Cryptocurrency Market Size, Analysis By Segmentation And Graphical Overview Forecast To 2026 | Fortune Business Insights – Owned

The global cryptocurrency market to gain from increasing Internet penetration worldwide. Recently Fortune Business Insights has announced a report titled, Cryptocurrency Market Size, Share and Global Trend by Component (Software, Services), Process (Transaction, Mining), Type (Bitcoin, Etherum, Litecoin, Ripple, Dashcoin), End User, and Geography Forecast till 2026. As per the report North America was leading the global cryptocurrency market in 2017. The growth witnessed is attributable to high adoption of digital currency in the region. The trend is unlikely to change and North America may lead the global cryptocurrency market through the forecast period.

Request a Sample Copy of the Global Market Research Reporthttps://www.fortunebusinessinsights.com/enquiry/sample/Cryptocurrency-market-100149

The rising demand for online financial services in the region is likely to contribute the growth of the market in North America. Besides this, North America holds 27% participants, 39% of wallets, 18% transactions, and 19% of cryptocurrency paymen companies. This is a primary reason behind the high demand witnessed in the region. It also facilitates the higher adoption of cryptocurrency. The cryptocurrency market in Asia pacific is anticipated to expand at a relatively higher CAGR. The growth witnessed is attributable to increasing number of cryptocurrency transactions taking place in the region. Japan is known for major investments in cryptocurrency. Rising investments cryptocurrency have resulted in the formation of new laws for legalization of cryptocurrency under financial service agency. This is a major step taken by Japan and is expected to boost the Asia Pacific cryptocurrency market.
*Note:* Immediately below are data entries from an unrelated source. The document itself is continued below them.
-- ==== Sys2Proof/Certificates/Slice0/Obligations.lean ====
section
/-!
DEFINITION. Certificates/Slice0/Obligations.lean: the statements about this model, family by family. Each says in its docstring which rules of
the spec it rests on, and which of the model's own choices (DEDUCED, PRESUMED or DESIGN CHOICE rows of notes/assumptions).
-/
open Sys2Proof Sys2Proof.Machine

/-! ### The machine -/

/-- The machine takes the command at the front of its queue and runs it on the state with the queue's rest.
It rests also on the model's choices in notes/assumptions/19.md. -/
def Obligations.StepRunsFrontCommand : Prop :=
  ∀ (c : Instr) (r : List Instr) (s : State), s.pending = c :: r → step s = exec c { s with pending := r }

/-- Every step takes exactly the command at the front off the queue, whatever the command does, and none changes what the fuses hold from
manufacture. -/
def Obligations.StepTakesFrontKeepsFuses : Prop :=
  (∀ s t : State, step s = .next t → t.pending = s.pending.tail) ∧
  (∀ s t : State, step s = .next t → t.fuses.identity = s.fuses.identity)

/-- Every step keeps the canonical form of the registers and of the memory tiles. -/
def Obligations.StepKeepsCanonicalForm : Prop := ∀ s t : State, s.wf = true → step s = .next t → t.wf = true

/-- Reset: the canonical form, no command waiting, DARK, no run, no image, and registers at the values that the spec gives (01 R31, 02 R46, R65,
17 R419, R432). That the pending table and the image are empty at reset is the model's choice.
It rests also on the model's choices in notes/assumptions/20.md. -/
def Obligations.ResetState : Prop :=
  State.reset.wf = true ∧ State.reset.pending = [] ∧ State.reset.fld fState = 0 ∧ State.reset.run.started = false ∧ State.reset.image = none ∧
    State.reset.pendTable = [] ∧ State.reset.is fEnable = true ∧ State.reset.fld fNDefault = 30 ∧ State.reset.fld fWeather = 16 ∧
    State.reset.fld fAlertMask = 0x1E ∧ State.reset.fld fRegime = 0 ∧ State.reset.is fArmed = false

/-! ### Crossing time -/

/-- CROSSING_START: the count of the device (R38), the run's count (R43), and the inputs of one crossing cleared; the configured logic blocks have
played every edge of the crossing that ends (08 R192, R196): that they are played edge by edge up to each crossing start is the model's choice.
It rests also on the model's choices in notes/assumptions/15.md. -/
def Obligations.CrossingStartCounts : Prop :=
  ∀ s : State, s.runs = true →
    ∃ t, exec .crossingStart s = .next t ∧ t.clock.xseq = s.clock.xseq + 1 ∧ t.clock.xstart = s.clock.xstart + s.n ∧
      (s.fld fCurrent + 1 = s.fld fTurnLen → t.fld fCurrent = 0 ∧ t.fld fTurn = (s.fld fTurn + 1) % 2 ^ 32) ∧
      (s.fld fCurrent + 1 ≠ s.fld fTurnLen → t.fld fCurrent = (s.fld fCurrent + 1) % 2 ^ 12 ∧ t.fld fTurn = s.fld fTurn) ∧
      t.run = (if s.run.started = true ∧ s.run.stop = none then { s.run with count := (s.run.count + 1) % 2 ^ 48 } else s.run) ∧
      t.clock.tpulse = false ∧ t.clock.tcode = 0 ∧ t.clock.empty = false ∧ clustersPlayed s t ∧
      (∀ k : Nat, k ∈ s.clusters.map (·.1) → s.fld (fLogState k) = 2 → (s.logic k).cells.words ≠ [] →
        (s.logic k).playedTo ≤ s.clock.xstart + s.n → (t.logic k).playedTo = s.clock.xstart + s.n) ∧
      { t with regs := s.regs, clock := s.clock, run := s.run, thermal := s.thermal, ctxs := s.ctxs, fencePend := s.fencePend
               regions := s.regions, hazardsHeld := s.hazardsHeld, clusters := s.clusters, out := s.out, freeNext := s.freeNext } = s

/-- TIMING_SLOT: the comma, the number and the slot's own checks (R36, R38, R40, R50).
It rests also on the model's choices in notes/assumptions/65.md. -/
def Obligations.TimingSlotChecks : Prop :=
  ∀ (c : Comma) (chars : BitVec 56) (violation : Bool) (s : State), s.runs = true →
    ∃ t, exec (.timingSlot c chars violation) s = .next t ∧
      (c = .bad → t.clock.badCommas = s.clock.badCommas + 1 ∧ t.clock.goodCommas = 0 ∧ t.fld fCommaErr = min 255 (s.fld fCommaErr + 1)) ∧
      (c ≠ .bad → t.clock.badCommas = 0 ∧ t.clock.goodCommas = s.clock.goodCommas + 1 ∧ t.fld fCommaErr = s.fld fCommaErr) ∧
      t.fld fNumErr = (if c ≠ .bad ∧ ¬ (s.clock.resync.isSome = true ∧ c = .k281) ∧
          ¬ (bits chars.toNat 8 12 = s.fld fCurrent ∧ (c = .k281 ↔ s.fld fCurrent = 0))
        then min 255 (s.fld fNumErr + 1) else s.fld fNumErr) ∧
      t.fld fCmdErr = (if parityOk chars = false ∨ violation = true ∨ (c ≠ .bad ∧ 6 < bits chars.toNat 0 8)
        then min 255 (s.fld fCmdErr + 1) else s.fld fCmdErr) ∧
      t.clock.empty = (decide (c ≠ .bad) && parityOk chars && !violation && chars.getLsbD 20) ∧
      t.fld fLossCnt = s.fld fLossCnt ∧ regsSame s t [0x2001C] ∧ { t with regs := s.regs, clock := s.clock } = s

/-- NOP and the five scheduled commands of the timing lane: an accepted one enters the pending table and does nothing else,
and one that fails a condition of R40 is discarded and changes nothing but CMD_ERR (R39, R40).
It rests also on the model's choices in notes/assumptions/6.md. -/
def Obligations.ScheduledCommandsEnterTable : Prop :=
  (∀ s : State, exec .nop s = .next s) ∧
  (∀ (ref : BitVec 24) (a3 : Byte) (s : State) (c : Instr) (code : PendCode) (d : Nat), s.runs = true → d = refDistance s ref →
    (c, code) ∈ [(Instr.runStart ref a3, PendCode.runStart), (.runStop ref a3, .runStop), (.testPulse ref a3, .testPulse),
      (.menuSelect ref a3, .menuSelect), (.frost ref a3, .frost)] →
    bits ref.toNat 0 12 < s.fld fTurnLen → 2 ≤ d → d < 2048 * s.fld fTurnLen → s.pendTable.length < 16 → (code = .menuSelect → a3.toNat < 16) →
    (code = .frost → a3.toNat < s.n) → (∀ e ∈ s.pendTable, e.code = code → e.x ≠ s.clock.xseq + d) →
      exec c s = .next { s with pendTable := s.pendTable ++ [⟨code, s.clock.xseq + d, a3.toNat, false, none⟩] }) ∧
  (∀ (ref : BitVec 24) (a3 : Byte) (s : State) (c : Instr) (code : PendCode), s.runs = true →
    (c, code) ∈ [(Instr.runStart ref a3, PendCode.runStart), (.runStop ref a3, .runStop), (.testPulse ref a3, .testPulse),
      (.menuSelect ref a3, .menuSelect), (.frost ref a3, .frost)] →
    (refDistance s ref < 2 ∨ 2048 * s.fld fTurnLen ≤ refDistance s ref ∨ 16 ≤ s.pendTable.length ∨ (code = .frost ∧ s.n ≤ a3.toNat) ∨
      (code = .menuSelect ∧ 16 ≤ a3.toNat) ∨ (∃ e ∈ s.pendTable, e.code = code ∧ e.x = s.clock.xseq + refDistance s ref)) →
      ∃ t, exec c s = .next t ∧ t.fld fCmdErr = min 255 (s.fld fCmdErr + 1) ∧ t.fld fNumErr = s.fld fNumErr ∧
        regsSame s t [0x2001C] ∧ { t with regs := s.regs } = s)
Europe is also amongst the leading regions in the global cryptocurrency market. The growth witnessed is attributable to high adoption of e-financial services in the region. Moreover, Germany issued a statement to consider cryptocurrency as private currency without any payable taxes, unless held for a year or more. Tax and other benefits from cryptocurrency is expected to fuel the demand for cryptocurrency and increase the number of owners globally.

Key Market Driver

Key Market Restraint

Top Players List:

Request for Customizationhttps://www.fortunebusinessinsights.com/enquiry/customization/cryptocurrency-market-100149

Key Industry Developments

Segmentation

1. By Components

2. By Process

3. By Type

4. By End User

5. By Geography

An Overview of the Impact of COVID-19 on this Market:

The emergence of COVID-19 has brought the world to a standstill. We understand that this health crisis has brought an unprecedented impact on businesses across industries. However, this too shall pass. Rising support from governments and several companies can help in the fight against this highly contagious disease. There are some industries that are struggling and some are thriving. Overall, almost every sector is anticipated to be impacted by the pandemic.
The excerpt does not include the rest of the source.